Saturday, October 06, 2007

Arena Policy

This emerging model is much superior to that of raising taxes, and even though it still involves public expenditure, the public funds used clearly improve the public tax base, (by improving infrastructure and helping create a taxed entity, primarily involving a temporary cost to the public) without raising taxes (almost always involving a permanent cost to the public).

Land is the new currency in sports
Private development at Cal Expo eyed as way to pay for arena.
By Terri Hardy and Mary Lynne Vellinga - Bee Staff Writers
Published 12:00 am PDT Saturday, October 6, 2007


Land has become the new ATM for sports team owners who want better digs but can't get voters to part with the cash to build them.

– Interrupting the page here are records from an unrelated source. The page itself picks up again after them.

-- ==== Sys2Proof/Laws/Step.lean ====
section
/-! SUPPORT. What a step can do, said once, and what each meaning answers. -/

namespace Sys2Proof.Machine

/-- The edge after an outcome answers a next state exactly when the meaning did. -/
theorem afterEdge_eq_next (o : Host.Outcome State Fault Refusal) (t : State) :
    afterEdge o = .next t ↔ ∃ u, o = .next u ∧ t = u.edge := by
  cases o <;> simp [afterEdge, eq_comm]

/-- Everything a step that answers a next state can be (R28): a reset, an idle edge, an accepted command, a uop. -/
theorem step_cases (s t : State) (h : step s = .next t) :
    (s.portIn.rst = true ∧ t = s.resetRegs.edge) ∨
    (s.portIn.rst = false ∧ s.busy = false ∧ s.portIn.cmdValid = false ∧ t = s.edge) ∨
    (s.portIn.rst = false ∧ s.busy = false ∧ s.portIn.cmdValid = true ∧
      ∃ i u, decodeCmd s.portIn.cmd = .ok i ∧ exec i s = .next u ∧ t = u.edge) ∨
    (s.portIn.rst = false ∧ s.busy = true ∧
      ∃ c i u, fetchUop s = some c ∧ decodeUop c = .ok i ∧ exec i s = .next u ∧ t = u.edge) := by
  unfold step at h
  cases hr : s.portIn.rst
  · cases hb : s.busy
    · cases hv : s.portIn.cmdValid
      · simp [hr, hb, hv] at h
        exact .inr (.inl ⟨rfl, rfl, rfl, h.symm⟩)
      · simp only [hr, hb, hv, stepCommand, if_true, Bool.false_eq_true, if_false] at h
        split at h
        · rename_i i hi
          obtain ⟨u, hu, rfl⟩ := (afterEdge_eq_next _ _).mp h
          exact .inr (.inr (.inl ⟨rfl, rfl, rfl, i, u, hi, hu, rfl⟩))
        · cases h
    · simp only [hr, hb, stepUop, if_true, Bool.false_eq_true, if_false] at h
      split at h
      · cases h
      · rename_i c hc
        split at h
        · rename_i i hi
          obtain ⟨u, hu, rfl⟩ := (afterEdge_eq_next _ _).mp h
          exact .inr (.inr (.inr ⟨rfl, rfl, c, i, u, hc, hi, hu, rfl⟩))
        · cases h
  · simp [hr] at h
    exact .inl ⟨rfl, h.symm⟩

/-- A busy block with no reset runs the uop it has fetched (R28). -/
theorem step_uop (s : State) (c : UopCode) (i : Instr) (hr : s.portIn.rst = false) (hb : s.busy = true)
    (hc : fetchUop s = some c) (hi : decodeUop c = .ok i) : step s = afterEdge (exec i s) := by
  simp [step, hr, hb, stepUop, hc, hi]

/-- An idle block with no reset runs the command presented (R28). -/
theorem step_command (s : State) (i : Instr) (hr : s.portIn.rst = false) (hb : s.busy = false)
    (hv : s.portIn.cmdValid = true) (hi : decodeCmd s.portIn.cmd = .ok i) : step s = afterEdge (exec i s) := by
  simp [step, hr, hb, hv, stepCommand, hi]

/-- A command needs the binding and then is accepted (R29, R82). -/
theorem acceptBound_eq_next (w : CmdWord) (s t : State) :
    acceptBound w s = .next t ↔ s.bound = true ∧ t = s.accept w := by
  unfold acceptBound
  cases s.bound <;> simp [eq_comm]

/-- Everything the meaning of a uop can be: it always answers a next state, the one listed (R87 to R131). -/
theorem exec_uop (s : State) :
    exec .sdaHold s = .next (s.setLine .sda true false).advance ∧
    exec .sdaRelease s = .next (s.setLine .sda false true).advance ∧
    exec .sclHold s = .next (s.setLine .scl true false).advance ∧
    exec .sclRelease s = .next (s.setLine .scl false true).advance ∧
    exec .sclWait s = .next (if s.envPin .scl then s.advance else s) ∧
    exec .delayFull s = .next (s.delayStep Config.delayFullCycles) ∧
    exec .delayHalf s = .next (s.delayStep Config.delayHalfCycles) ∧
    exec .sdaPut s =
      .next { s.setLine .sda (!msb s.sh) (msb s.sh) with sh := shiftOut s.sh }.advance ∧
    exec .sdaGet s = .next { s with sh := shiftIn s.sh (s.envPin .sda) }.advance ∧
    exec .ackGet s =
      .next (if s.envPin .sda then s.takeNotAcknowledged else { s with nack := false }.advance) ∧
    exec .bindLatch s = .next s.latchBinding.advance ∧
    exec .endUop s = .next (s.complete true) := by
  refine ⟨rfl, rfl, rfl, rfl, rfl, rfl, rfl, ?_, rfl, rfl, rfl, rfl⟩
  cases h : msb s.sh <;> simp [exec, execSdaPut, h, State.hold, State.releaseRegs]

end Sys2Proof.Machine
end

The NBA's fledgling plan to build a new Kings arena at Cal Expo and pay for it with profits from private development on the state-owned site is the latest in a series of such proposals around the country.

"It's a new model that's very common," said Andrew Zimbalist, an economics professor at Smith College and an expert on sports financing.

Instead of raising sales or car rental taxes, governments can provide sports team owners with zoning changes or, in some cases, the land itself on which to build profit-making developments.

"There has been a real pushback by the public on taxes, so they're finding a way around that," said Dennis Coates, an economist at the University of Maryland, Baltimore County.